The MCA executive director Markieu Janneh Kaira has written to his Indian counterpart Rajeev Singh Raghuvanshi to notify him of the new restrictions on Indian made medicines, reports Reuters. 

The letter said that the MCA had appointed Quntrol Laboratories, an independent inspection and testing company for pharmaceuticals based in Mumbai, to issue a “Clean Report” of Inspection and Analysis (CRIA) for all shipments from India.

“Quntrol shall conduct document verification, physical inspection of the consignment and sampling, for laboratory testing for each shipment,” the letter said.

“If conformity is established at all levels, Quntrol shall issue the mandatory CRIA document. If conformity is not established with regards to the quality of the product, the shipment will be quarantined or seized by the MCA and the necessary regulatory actions shall be taken.”

The new restrictions followed the deaths of over 70 children in The Gambia last year from acute kidney injury. 

Gambian doctors linked the children’s deaths to cough syrups imported from Indian. 

Following the incident, the World Health Organization issued a global health alert. 
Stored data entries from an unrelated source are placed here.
/-- Steps 3 to 5 of R70 on the fields of a word. -/
def decodeFields (f : Fields) : Except DecErr Instr :=
  let g := f.grd
  let d := gOf f.d
  let a := gOf f.a
  let b := gOf f.b
  let sa := srcOf f.a f.imm
  let sb := srcOf f.b f.imm
  match f.op.toNat with
  | 0x01 => only0 f (formR f 0 .g .gi .gi (.add g d sa sb))
  | 0x02 => only0 f (formR f 0 .g .gi .gi (.sub g d sa sb))
  | 0x03 => match f.minor.toNat with
    | 0 => formR f 0 .g .gi .gi (.mul g d sa sb)
    | 1 => formR f 0 .g .gi .gi (.mulh g d sa sb)
    | 2 => formR f 0 .g .gi .gi (.mulhu g d sa sb)
    | _ => .error .reserved
  | 0x04 => match f.minor.toNat with
    | 0 => formR f 0 .g .gi .gi (.div g d sa sb)
    | 1 => formR f 0 .g .gi .gi (.divu g d sa sb)
    | 2 => formR f 0 .g .gi .gi (.rem g d sa sb)
    | 3 => formR f 0 .g .gi .gi (.remu g d sa sb)
    | _ => .error .reserved
  | 0x05 => only0 f (formR f 0 .g .gi .gi (.and g d sa sb))
  | 0x06 => only0 f (formR f 0 .g .gi .gi (.or g d sa sb))
  | 0x07 => only0 f (formR f 0 .g .gi .gi (.xor g d sa sb))
  | 0x08 => only0 f (formR f 0 .g .gi .gi (.andn g d sa sb))
  | 0x09 => only0 f (formR f 0 .g .gi .gi (.shl g d sa sb))
  | 0x0a => only0 f (formR f 0 .g .gi .gi (.shr g d sa sb))
  | 0x0b => only0 f (formR f 0 .g .gi .gi (.sar g d sa sb))
  | 0x0c => only0 f (formR f 0 .g .gi .gi (.rotl g d sa sb))
  | 0x0d => match f.minor.toNat with
    | 0 => formR f 0 .g .gi .gi (.min g d sa sb)
    | 1 => formR f 0 .g .gi .gi (.max g d sa sb)
    | 2 => formR f 0 .g .gi .gi (.minu g d sa sb)
    | 3 => formR f 0 .g .gi .gi (.maxu g d sa sb)
    | _ => .error .reserved
  | 0x0e => match f.minor.toNat with
    | 0 => formR f 0 .g .g .none (.clz g d a)
    | 1 => formR f 0 .g .g .none (.ctz g d a)
    | 2 => formR f 0 .g .g .none (.popc g d a)
    | _ => .error .reserved
  | 0x0f => match f.minor.toNat with
    | 0 => formR f 0 .g .g .gi (.bfx g d a sb)
    | 1 => formR f 0 .g .g .gi (.bfxs g d a sb)
    | _ => .error .reserved
  | 0x10 => only0 f (formR f 0 .g .gi .gi (.bfi g d sa sb))
  | 0x11 => match f.minor.toNat with
    | 0 => formR f 0 .g .g .gi (.sext g d a sb)
    | 1 => formR f 0 .g .g .gi (.zext g d a sb)
    | _ => .error .reserved
  | 0x12 => match (f.x.extractLsb' 56 4).toNat with
    | 0 => form f .w true .g .none .none (.limm g d (f.x.extractLsb' 0 56))
    | 1 => form f .w true .g .none .none (.limmZ g d (f.x.extractLsb' 0 56))
    | 2 => form f .w (f.x.extractLsb' 8 48 == 0) .g .none .none (.limmH g d (f.x.extractLsb' 0 8))
    | _ => .error .reserved
  | 0x13 => only0 f (form f .r ((f.mods &&& ~~~3) == 0) .g .g .gz (.lea g d (leaOf f)))
  | 0x14 => match f.minor.toNat with
    | 0 => formR f 0 .g .gi .none (.mov g d sa)
    | 1 => formR f 0 .g .none .none (.movPr g d)
    | 2 => formR f 0 .none .gi .none (.movRp g sa)
    | _ => .error .reserved
  | 0x15 => only0 f (formR f 15 .g .gi .gi (.sel g d (f.mods.getLsbD 3) ⟨f.mods.toNat % 8, Nat.mod_lt _ (by decide)⟩ sa sb))
  | 0x16 => named (icondOf? f.minor) fun cc => formR f 0 .pd .gi .gi (.setp g cc (pOf f.d) sa sb)
  | 0x17 => match f.minor.toNat with
    | 0 => formR f 0 .pd .p .p (.pand g (pOf f.d) (pOf f.a) (pOf f.b))
    | 1 => formR f 0 .pd .p .p (.por g (pOf f.d) (pOf f.a) (pOf f.b))
    | 2 => formR f 0 .pd .p .p (.pxor g (pOf f.d) (pOf f.a) (pOf f.b))
    | 3 => formR f 0 .pd .p .none (.pnot g (pOf f.d) (pOf f.a))
    | _ => .error .reserved
  | 0x20 => only0 f (formR f 15 .g .gi .gi (.fadd g d sa sb (fmodsOf f.mods)))
  | 0x21 => only0 f (formR f 15 .g .gi .gi (.fsub g d sa sb (fmodsOf f.mods)))
  | 0x22 => only0 f (formR f 15 .g .gi .gi (.fmul g d sa sb (fmodsOf f.mods)))
  | 0x23 => only0 f (formR f 15 .g .gi .gi (.ffma g d sa sb (fmodsOf f.mods)))
  | 0x24 => only0 f (formR f 15 .g .gi .gi (.fdiv g d sa sb (fmodsOf f.mods)))
  | 0x25 => only0 f (formR f 15 .g .gi .none (.fsqrt g d sa (fmodsOf f.mods)))
  | 0x26 => match f.minor.toNat with
    | 0 => formR f 9 .g .gi .gi (.fmin g d sa sb (precOf f.mods) (f.mods.getLsbD 3))
    | 1 => formR f 9 .g .gi .gi (.fmax g d sa sb (precOf f.mods) (f.mods.getLsbD 3))
    | _ => .error .reserved
  | 0x27 => match f.minor.toNat with
    | 0 => formR f 1 .g .gi .gi (.fsgn g d sa sb (precOf f.mods))
    | 1 => formR f 1 .g .gi .gi (.fsgnN g d sa sb (precOf f.mods))
    | 2 => formR f 1 .g .gi .gi (.fsgnX g d sa sb (precOf f.mods))
    | _ => .error .reserved
  | 0x28 => named (fcondOf? f.minor) fun cc => formR f 9 .pd .gi .gi (.fcmp g cc (pOf f.d) sa sb (precOf f.mods) (f.mods.getLsbD 3))
  | 0x29 => named (cvtOf? (f.minor.extractLsb' 4 4)) fun dt => named (cvtOf? (f.minor.extractLsb' 0 4)) fun st =>
      if cvtOk dt st then formR f 14 .g .gi .none (.fcvt g dt st d sa (rmOf f.mods) (f.mods.getLsbD 3)) else .error .reserved
  | 0x2a => only0 f (formR f 1 .g .gi .none (.fclass g d sa (precOf f.mods)))
  | 0x2b => only0 f (formR f 15 .g .gi .none (.frnd g d sa (fmodsOf f.mods)))
  | 0x30 => only0 f (formC f .none (.br g (f.imm.extractLsb' 16 16) (f.imm.extractLsb' 0 16)))
  | 0x31 => match f.minor.toNat with
    | 0 => formR f 0 .none .g .none (.bri g a)
    | 1 => formR f 0 .g .g .none (.briL g d a)
    | _ => .error .reserved
  | 0x32 => only0 f (formC f .g (.call g d (f.imm.extractLsb' 16 16) (f.imm.extractLsb' 0 16)))
  | 0x33 => only0 f (formC f .g (.callo g d (f.imm.extractLsb' 16 16) (f.imm.extractLsb' 0 16)))
  | 0x34 => only0 f (formR f 0 .none .g .none (.ret g a))
  | 0x35 => only0 f (formC f .g (.loop g d (f.imm.extractLsb' 16 16) (f.imm.extractLsb' 0 16)))
  | 0x36 => only0 f (formR f 0 .none .none .none (.nop g))
  | 0x37 => only0 f (formR f 0 .none .none .none (.done g))
  | 0x40 => only0 f (formM f true ((!(f.modsM == 1 && f.wid == 3))) .g .gz (.ld g d (memOf f) (widOf f.wid) (rcOf f.rc) (f.mig == 1) (f.modsM == 1)))
  | 0x41 => only0 f (formM f false (true) .gs .gz (.st g (srcOf f.d 0) (memOf f) (widOf f.wid) (rcOf f.rc) (f.mig == 1)))
  | 0x42 => only0 f (classStep (f.rc == 2)
      (formM f true ((!(f.modsM == 1 && f.wid == 3)) && (f.rc == 0 || f.rc == 2) && f.mig == 0) .g .gz (.ldl g d (memOf f) (widOf f.wid) (f.modsM == 1))))
  | 0x43 => only0 f (classStep (f.rc == 0)
      (formM f false ((f.rc == 2 || f.rc == 0) && f.mig == 0) .gs .gz (.stl g (srcOf f.d 0) (memOf f) (widOf f.wid))))
  | 0x44 => only0 f (formM f true ((!(f.modsM == 1 && f.wid == 3)) && decide (2 ≤ f.wid.toNat)) .ge .gz (.ldx g d (memOf f) (widOf f.wid) (rcOf f.rc) (f.mig == 1) (f.modsM == 1)))
  | 0x45 => only0 f (formM f false (decide (2 ≤ f.wid.toNat)) .ge .gz (.stx g d (memOf f) (widOf f.wid) (rcOf f.rc) (f.mig == 1)))
  | 0x46 => only0 f (formM f true ((!(f.modsM == 1 && f.wid == 3)) && f.mig == 0) .g .gz (.ldg g d (memOf f) (widOf f.wid) (rcOf f.rc) (f.modsM == 1)))
  | 0x47 => only0 f (formM f false (f.mig == 0) .gs .gz (.stg g (srcOf f.d 0) (memOf f) (widOf f.wid) (rcOf f.rc)))
  | 0x48 => only0 f (formM f false (f.wid == 0 && f.rc != 2 && f.mig == 0) .none .gz (.pref g (memOf f) (rcOf f.rc)))
  | 0x49 => only0 f (formR f 0 .none .none .none (.fence g))
  | 0x4a => only0 f (formM f false (f.wid == 0 && f.rc == 0 && f.mig == 0) .none .gz (.clfl g (memOf f)))
  | 0x4b => named (amoOf? f.minor) fun op =>
      formM f true (decide (2 ≤ f.wid.toNat) && f.rc == 0 && f.shift == 0 && amoUOk op (f.modsM == 1)) .g .gs (.amo g op d a f.imm (srcOf f.b 0) (widOf f.wid) (f.modsM == 1) (f.mig == 1))
  | 0x60 => match f.minor.toNat with
    | 0 => formR f 3 .ge .g .gi (.grantRange g d a sb (f.mods.getLsbD 0) (f.mods.getLsbD 1))
    | 1 => formR f 0 .g .gi .gi (.grantLock g d sa sb)
    | 4 => formR f 0 .g .gi .gi (.grantMslot g d sa sb)
    | 5 => formR f 0 .g .gi .gi (.grantFslot g d sa sb)
    | 7 => formR f 0 .g .gi .gi (.grantEvq g d sa sb)
    | _ => .error .reserved
  | 0x61 => only0 f (formR f 0 .g .g .gi (.renew g d a sb))
  | 0x62 => only0 f (formR f 0 .g .g .none (.life g d a))
  | 0x63 => match f.minor.toNat with
    | 0 => formR f 0 .g .g .gi (.lock g d a sb)
    | 1 => formR f 0 .g .g .gi (.lockNw g d a sb)
    | _ => .error .reserved
  | 0x64 => only0 f (formR f 0 .g .g .gi (.route g d a sb))
  | 0x65 => only0 f (formR f 0 .none .g .g (.send g a b))
  | 0x66 => only0 f (formR f 0 .g .g .g (.recv g d a b))
  | 0x67 => only0 f (formR f 0 .g .g .g (.poll g d a b))
  | 0x68 => only0 f (formR f 0 .none .gi .none (.migr g sa))
  | 0x69 => only0 f (formR f 0 .none .g .none (.mhdt g a))
  | 0x6a => match f.minor.toNat with
    | 0 => formR f 7 .none .g .g (.mhdrB g a b ⟨f.mods.toNat % 8, Nat.mod_lt _ (by decide)⟩)
    | 1 => formR f 7 .none .g .g (.mhdrP g a b ⟨f.mods.toNat % 8, Nat.mod_lt _ (by decide)⟩)
    | _ => .error .reserved
  | 0x70 => named (shpOf? f.minor) fun h => formR f 0 .none .g .gi (.vshp g h a sb)
  | 0x71 => only0 f (formR f 0 .g .g .none (.vmov g d a))
  | 0x72 => only0 f (formR f 8 .g .g .g (.vadd g d a b (f.mods.getLsbD 3)))
  | 0x73 => only0 f (formR f 8 .g .g .g (.vsub g d a b (f.mods.getLsbD 3)))
  | 0x74 => only0 f (formR f 8 .g .g .g (.vmul g d a b (f.mods.getLsbD 3)))
  | 0x75 => only0 f (formR f 8 .g .g .g (.vfma g d a b (f.mods.getLsbD 3)))
  | 0x76 => only0 f (formR f 8 .g .g .g (.vdiv g d a b (f.mods.getLsbD 3)))
  | 0x77 => only0 f (formR f 8 .g .g .g (.vmax g d a b (f.mods.getLsbD 3)))
  | 0x78 => only0 f (formR f 8 .g .g .g (.vmin g d a b (f.mods.getLsbD 3)))
  | 0x79 => only0 f (formR f 8 .g .g .none (.vabs g d a (f.mods.getLsbD 3)))
  | 0x7a => only0 f (formR f 8 .g .g .none (.vneg g d a (f.mods.getLsbD 3)))
  | 0x7b => only0 f (formR f 8 .g .g .none (.vexp g d a (f.mods.getLsbD 3)))
  | 0x7c => only0 f (formR f 8 .g .g .none (.vlog g d a (f.mods.getLsbD 3)))
  | 0x7d => only0 f (formR f 8 .g .g .none (.vrsq g d a (f.mods.getLsbD 3)))
  | 0x7e => only0 f (formR f 8 .g .g .none (.vrcp g d a (f.mods.getLsbD 3)))
  | 0x7f => named (fcondOf? f.minor) fun cc => formR f 0 .g .g .g (.vcmp g cc d a b)
  | 0x80 => only0 f (formR f 0 .g .g .g (.vsel g d a b))
  | 0x81 => only0 f (formR f 0 .g .g .g (.vand g d a b))
  | 0x82 => only0 f (formR f 0 .g .g .g (.vor g d a b))
  | 0x83 => only0 f (formR f 0 .g .g .g (.vxor g d a b))
  | 0x84 => only0 f (formR f 0 .g .g .gi (.vshl g d a sb))
  | 0x85 => only0 f (formR f 0 .g .g .gi (.vshr g d a sb))
  | 0x86 => only0 f (formR f 14 .g .g .none (.vcvt g d a (rmOf f.mods) (f.mods.getLsbD 3)))
  | 0x87 => named (redOf? f.minor) fun o => formR f 0 .g .g .none (.vred g o d a)
  | 0x88 => named (redOf? f.minor) fun o => formR f 8 .g .g .none (.vscan g o d a (f.mods.getLsbD 3))
  | 0x89 => only0 f (formR f 8 .g .gi .none (.vbcast g d sa (f.mods.getLsbD 3)))
  | 0x8a => only0 f (formR f 8 .g .gi .gi (.viota g d sa sb (f.mods.getLsbD 3)))
  | 0x8b => only0 f (formR f 0 .g .g .gi (.vclamp g d a sb))
  | 0x8c => only0 f (formR f 8 .g .g .gi (.vscale g d a sb (f.mods.getLsbD 3)))
  | 0x8d => only0 f (formR f 0 .g .g .none (.vtrn g d a))
  | 0x8e => only0 f (formR f 0 .g .g .g (.vdot g d a b))
  | 0xa0 => only0 f (formR f 0 .g .g .gz (.copy g d a (gzOf f.b)))
  | 0xa1 => only0 f (formR f 0 .g .g .gz (.gath g d a (gzOf f.b)))
  | 0xa2 => only0 f (formR f 0 .g .g .gz (.scat g d a (gzOf f.b)))
  | 0xa3 => only0 f (formR f 0 .g .gi .gz (.fill g d sa (gzOf f.b)))
  | 0xa4 => only0 f (if f.mods.getLsbD 2
      then formR f 7 .none .gi .gz (.ovld g (some ⟨f.mods.toNat % 4, Nat.mod_lt _ (by decide)⟩) sa (gzOf f.b))
      else formR f 0 .none .gi .gz (.ovld g none sa (gzOf f.b)))
  | 0xa5 => if f.minor.toNat < 4
      then formR f 15 .none .none .none (.qfence g ⟨f.minor.toNat % 4, Nat.mod_lt _ (by decide)⟩ (f.mods.extractLsb' 0 4))
      else .error .reserved
  | 0xb0 => match f.minor.toNat with
    | 0 => formR0 f 0 .none .gi .g (.mlda g sa b)
    | 1 => form f .r ((f.mods &&& ~~~1) == 0 && f.imm.extractLsb' 24 8 == 0) .none .g .g (.mldaG g ⟨f.mods.toNat % 2, Nat.mod_lt _ (by decide)⟩ a b (f.imm.extractLsb' 0 16) (f.imm.extractLsb' 16 8))
    | _ => .error .reserved
  | 0xb1 => match f.minor.toNat with
    | 0 => formR0 f 0 .none .gi .g (.mldb g sa b)
    | 1 => form f .r ((f.mods &&& ~~~3) == 0 && f.imm.extractLsb' 16 16 == 0) .none .g .g (.mldbG g ⟨f.mods.toNat % 4, Nat.mod_lt _ (by decide)⟩ a b (f.imm.extractLsb' 0 16))
    | _ => .error .reserved
  | 0xb2 => only0 f (formR f 0 .none .g .gi (.mscl g a sb))
  | 0xb3 => only0 f (formR f 0 .none .g .gi (.mlut g a sb))
  | 0xb4 => only0 f (formR f 0 .none .gi .none (.mcfg g sa))
  | 0xb5 => match f.minor.toNat with
    | 0 => formR f 0 .g .gi .g (.mma g d sa b)
    | 1 => formR f 0 .g .gi .gi (.mmaX g d sa sb)
    | _ => .error .reserved
  | 0xb6 => only0 f (formR0 f 1 .g .g .g (.mmv g d a b ⟨f.mods.toNat % 2, Nat.mod_lt _ (by decide)⟩))
  | 0xb7 => only0 f (formR0 f 0 .g .none .none (.mzro g d))
  | 0xb8 => only0 f (formR0 f 8 .g .g .none (.mwb g d a (f.mods.getLsbD 3)))
  | 0xb9 => only0 f (formR f 0 .g .g .gi (.mrds g d a sb))
  | 0xba => only0 f (formR f 0 .none .gi .gi (.fork g sa sb))
  | 0xbb => only0 f (formR f 0 .none .none .none (.rdzv g))
  | 0xbc => only0 f (formR0 f 0 .none .gi .none (.semp g sa))
  | 0xbd => only0 f (formR0 f 0 .none .gi .none (.semw g sa))
  | 0xc0 => only0 f (formR f 0 .g .gi .gi (.finit g d sa sb))
  | 0xc1 => only0 f (qForm f (.fupd g d a))
  | 0xc2 => only0 f (qForm f (.fdwn g d a))
  | 0xc3 => only0 f (qForm f (.ftrs g d a))
  | 0xc4 => only0 f (qForm f (.ftrb g d a))
  | 0xc5 => only0 f (qForm f (.frd g d a))
  | 0xc6 => only0 f (qForm f (.fwr g d a))
  | 0xc7 => only0 f (formR f 0 .g .g .none (.fdia g d a))
  | 0xc8 => match f.minor.toNat with
    | 0 => formR f 0 .g .g .gi (.dreg g d a sb)
    | 1 => formR f 0 .g .g .gi (.dregMove g d a sb)
    | _ => .error .reserved
  | 0xc9 => named (combOf? f.minor) fun c => formR f 0 .g .g .g (.solicit g c d a b)
  | 0xca => only0 f (formR f 0 .none .g .gi (.respond g a sb))
  | 0xcb => match f.minor.toNat with
    | 0 => formR f 0 .g .gi .none (.cnsq g d sa)
    | 1 => formR f 0 .g .none .none (.cnsqN g d)
    | _ => .error .reserved
  | 0xd0 => only0 f (formR f 0 .g .g .gi (.spawn g d a sb))
  | 0xd1 => only0 f (formR f 0 .none .g .gi (.decp g a sb))
  | 0xd2 => only0 f (formR f 0 .g .g .none (.launch g d a))
  | 0xd3 => only0 f (formR f 0 .g .g .none (.cancel g d a))
  | 0xd4 => match f.minor.toNat with
    | 0 => formR f 0 .g .g .g (.cntrOpen g d a b)
    | 1 => formR f 0 .none .g .none (.cntrSeal g a)
    | 2 => formR f 0 .g .g .none (.cntrRead g d a)
    | _ => .error .reserved
  | 0xd5 => only0 f (formR f 0 .g .g .none (.bar g d a))
  | 0xe0 => only0 f (formR f 0 .none .gi .none (.trap g sa))
  | 0xe1 => only0 f (formR f 0 .none .none .none (.brk g))
  | 0xe2 => only0 f (match SReg.ofCode? f.a with
    | some r => formR f 0 .g .sr .none (.srr g d r)
    | none => formR f 0 .g .sr .none (.nop g))
  | 0xe3 => only0 f (match SReg.ofCode? f.d with
    | some r => formR f 0 .sw .gi .none (.srw g r sa)
    | none => formR f 0 .sw .gi .none (.nop g))
  | 0xe4 => only0 f (if f.mods == 1
      then formR f 1 .g .g .none (.parkNt g d a) else formR f 0 .g .g .g (.park g d a b))
  | 0xe5 => only0 f (if f.mods == 1
      then formR f 1 .none .gi .none (.waitdtRel g sa) else formR f 0 .none .g .none (.waitdt g a))
  | 0xe6 => match f.minor.toNat with
    | 0 => formR f 0 .g .g .g (.gstop g d a b)
    | 1 => formR f 0 .g .g .none (.gstopGo g d a)
    | _ => .error .reserved
  | 0xe7 => only0 f (named (replayOf? f.mods) fun m => formR f 7 .g .g .none (.replay g d a m))
  | _ => .error .illegal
It said the India-made cough syrups contained lethal toxins ethylene glycol and diethylene glycol – commonly used in car brake fluid and other products not fit for human consumption.

These ingredients can be used by unscrupulous actors as a substitute for propylene glycol, which is a key base of syrupy medicines – because they can cost less than half the price – manufacturing experts say.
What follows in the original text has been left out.